The author describes his eight-core Macintosh as “hefty hardware”, but ironically gives no description of the disk subsystem. He says that it has two terabytes of RAID-0 disk, but doesn’t mention if he’s using two commodity one-terabyte drives (which are slow — 12 or 15 milliseconds of latency), or fourteen enterprise class, 15 KRPM 147-gig SAS drives (which are about as fast as you can buy these days, if you’re shopping for mechanical storage).
In investigating the query performance, the author does examine some interesting facts, though he stops just short of directly indicting the PostgreSQL query optimizer or execution engine as the performance issue.
The experiment is a good idea, and I intend to perform a similar test on my own hardware when I have a few moments. What piques me about the article, though, is that the author claims that this behaviour isn’t pathological, and that it happens all the time. Indeed, it does: what’s happening is that the author is using the wrong tool for the wrong job. Scanning large tables and performing aggregation summaries overt the contained data is a pattern that database systems do exercise when supporting data warehousing or business decision systems. But it is, pretty plainly, a misapplication of such a system and isn’t suprising that it’s slow.
I think the author is further misguided in stating that businesses don’t produce such large amounts of data. They do: website logs, transactions, network monitoring, and so on–they’re all applications that aren’t uncommon in today’s businesses, and they do (or have the potential to) generate massive amounts of data. Oddly, the author cites several such applications–and the multipliers, like time that make them big–later in the article.
Anyway, the author does acknowledge that data warehousing is a solution to the problem he’s working, but does not entertain it. Indeed, “merely saying we will build a data warehouse” doesn’t get the job done. Just saying anything does not get the job done–someone has to do actual work.
The article makes one very interesting point, though defeats it itself. The author points out that randomly scanning memory is slightly slower (36.7 million/second) than sequentially reading from disk (53.2 million/second). Reading from disk is probably the slowest thing your computer can do, and we know that cache misses in memory reads are painful–but it is a bit surprising to realize that cache misses total something far slower than a sequential, physical disk read.
The author makes the point that denormalizing tables can help. This is certainly true, particularly when they avoid the sort of joins that the author is describing. However, I think it’s debatable how often such scans are interesting. The suggested pattern, joining transaction data back to the user table to show who performed these transactions isn’t typical because the aggregation isn’t common. When it is, it’s easy enough to cache or hash the lookups so they’re far more efficient than randomly probing the data. It’s also possible to realize this access pattern in the query optimizer and fully scan both tables rather than randomly probing. This access pattern is a bit counter-intutivie, but it turns out the sequential read is so much faster that its benefit easily overwhelms the act of reading data that isn’t actually required to drive the query.

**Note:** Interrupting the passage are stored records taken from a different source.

-- ==== Sys2Proof/Decode.lean ====
section
/-! DEFINITION. Decoding a command word, total on all 2^200 words and rejecting by the spec's cause (R71 to R81 steps
1 and 2), and after it the encoder written from the same tables. -/

namespace Sys2Proof

/-- `op = CW[199:196]` (R71). -/
def opcodeOf (cw : CommandWord) : BitVec 4 := cw.extractLsb' 196 4

/-- `P = CW[195:0]` (R71). -/
def payloadOf (cw : CommandWord) : Payload := cw.extractLsb' 0 196

/-- The fields of `CFGOBJ` at their bit positions in `P` (R72). -/
def unpackCfg (p : Payload) : CfgObj where
  width := Width.ofSel (p.extractLsb' 194 2)
  reflectInput := p.getLsbD 193
  reflectOutput := p.getLsbD 192
  polynomial := p.extractLsb' 128 64
  initialValue := p.extractLsb' 64 64
  finalXorValue := p.extractLsb' 0 64

/-- A command whose reserved payload bits are `reserved`: refused unless they are all zero (R78 a, b, c). -/
def ifReservedZero {n : Nat} (reserved : BitVec n) (i : Instr) : Except Cause Instr :=
  if reserved = 0#n then .ok i else .error .illegalOperand

/-- The opcode map (R76) with steps 1 and 2 of the check order (R81): the opcode first, then the checks that need
no width. Opcodes 0x0 and 0x6..0xF encode no command (R77). -/
def decode (cw : CommandWord) : Except Cause Instr :=
  let p := payloadOf cw
  if opcodeOf cw = 0x1#4 then .ok (.new (unpackCfg p))
  else if opcodeOf cw = 0x2#4 then ifReservedZero p .reset
  else if opcodeOf cw = 0x3#4 then ifReservedZero (p.extractLsb' 8 188) (.update (p.extractLsb' 0 8))
  else if opcodeOf cw = 0x4#4 then ifReservedZero p .checksum
  else if opcodeOf cw = 0x5#4 then ifReservedZero (p.extractLsb' 64 132) (.matchExpected (p.extractLsb' 0 64))
  else .error .illegalOpcode

/-- The packed form of a configuration object, most significant field first (R72). -/
def packCfg (c : CfgObj) : Payload :=
  c.width.sel ++ BitVec.ofBool c.reflectInput ++ BitVec.ofBool c.reflectOutput ++ c.polynomial ++ c.initialValue
    ++ c.finalXorValue

/-- The opcode digit of a command (R76). -/
def Instr.opcode : Instr → BitVec 4
  | .new _ => 0x1#4
  | .reset => 0x2#4
  | .update _ => 0x3#4
  | .checksum => 0x4#4
  | .matchExpected _ => 0x5#4

/-- The payload of a command, reserved bits zero (R72, R74). -/
def Instr.payload : Instr → Payload
  | .new c => packCfg c
  | .reset => 0#196
  | .update b => 0#188 ++ b
  | .checksum => 0#196
  | .matchExpected e => 0#132 ++ e

/-- The command word of a command: opcode, then payload (R71). -/
def encode (i : Instr) : CommandWord := i.opcode ++ i.payload

/-- The command of a table row's bits: the row is one 200-bit word, bit 0 its least significant bit. -/
def decodeTableWord (nbits w : Nat) : Option Instr :=
  match decode (BitVec.ofNat 200 (w % 2 ^ nbits)) with
  | .ok i => some i
  | .error _ => none

end Sys2Proof
end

I like the author’s treatment of scale-out solutions for handling larger data sets. Scaling to multiple computers can be an inexpensive way to share the load and requires less specialty hardware. The problem is that it requires lots of special engineering. These days, engineering is lots more expensive than the hardware; it’s easier to spend the money for an exorbitant server just once than it is to spend the money for a team of engineers to make cheaper, lesser hardware do the same job.
The usual solution of commoditization applies here, I think. That is, we have to rely on vendors to absorb the difficult engineering problems and make products which we can purchase at a fraction of the original engineering cost that address the problems we have with large data. No sane organization would ever build their own version of a product as complicated as SQL Server, for example; we shouldn’t expect those same organizations to build even more complicated software.
While I think some parts of this article are poorly written or poorly supported, I like the author’s definition of “big data”, which involves stepping past the “tried-and-true techniques” that we’re used to. I don’t think large data will be successfully utilized as an asset in most organizations until the tools are really there.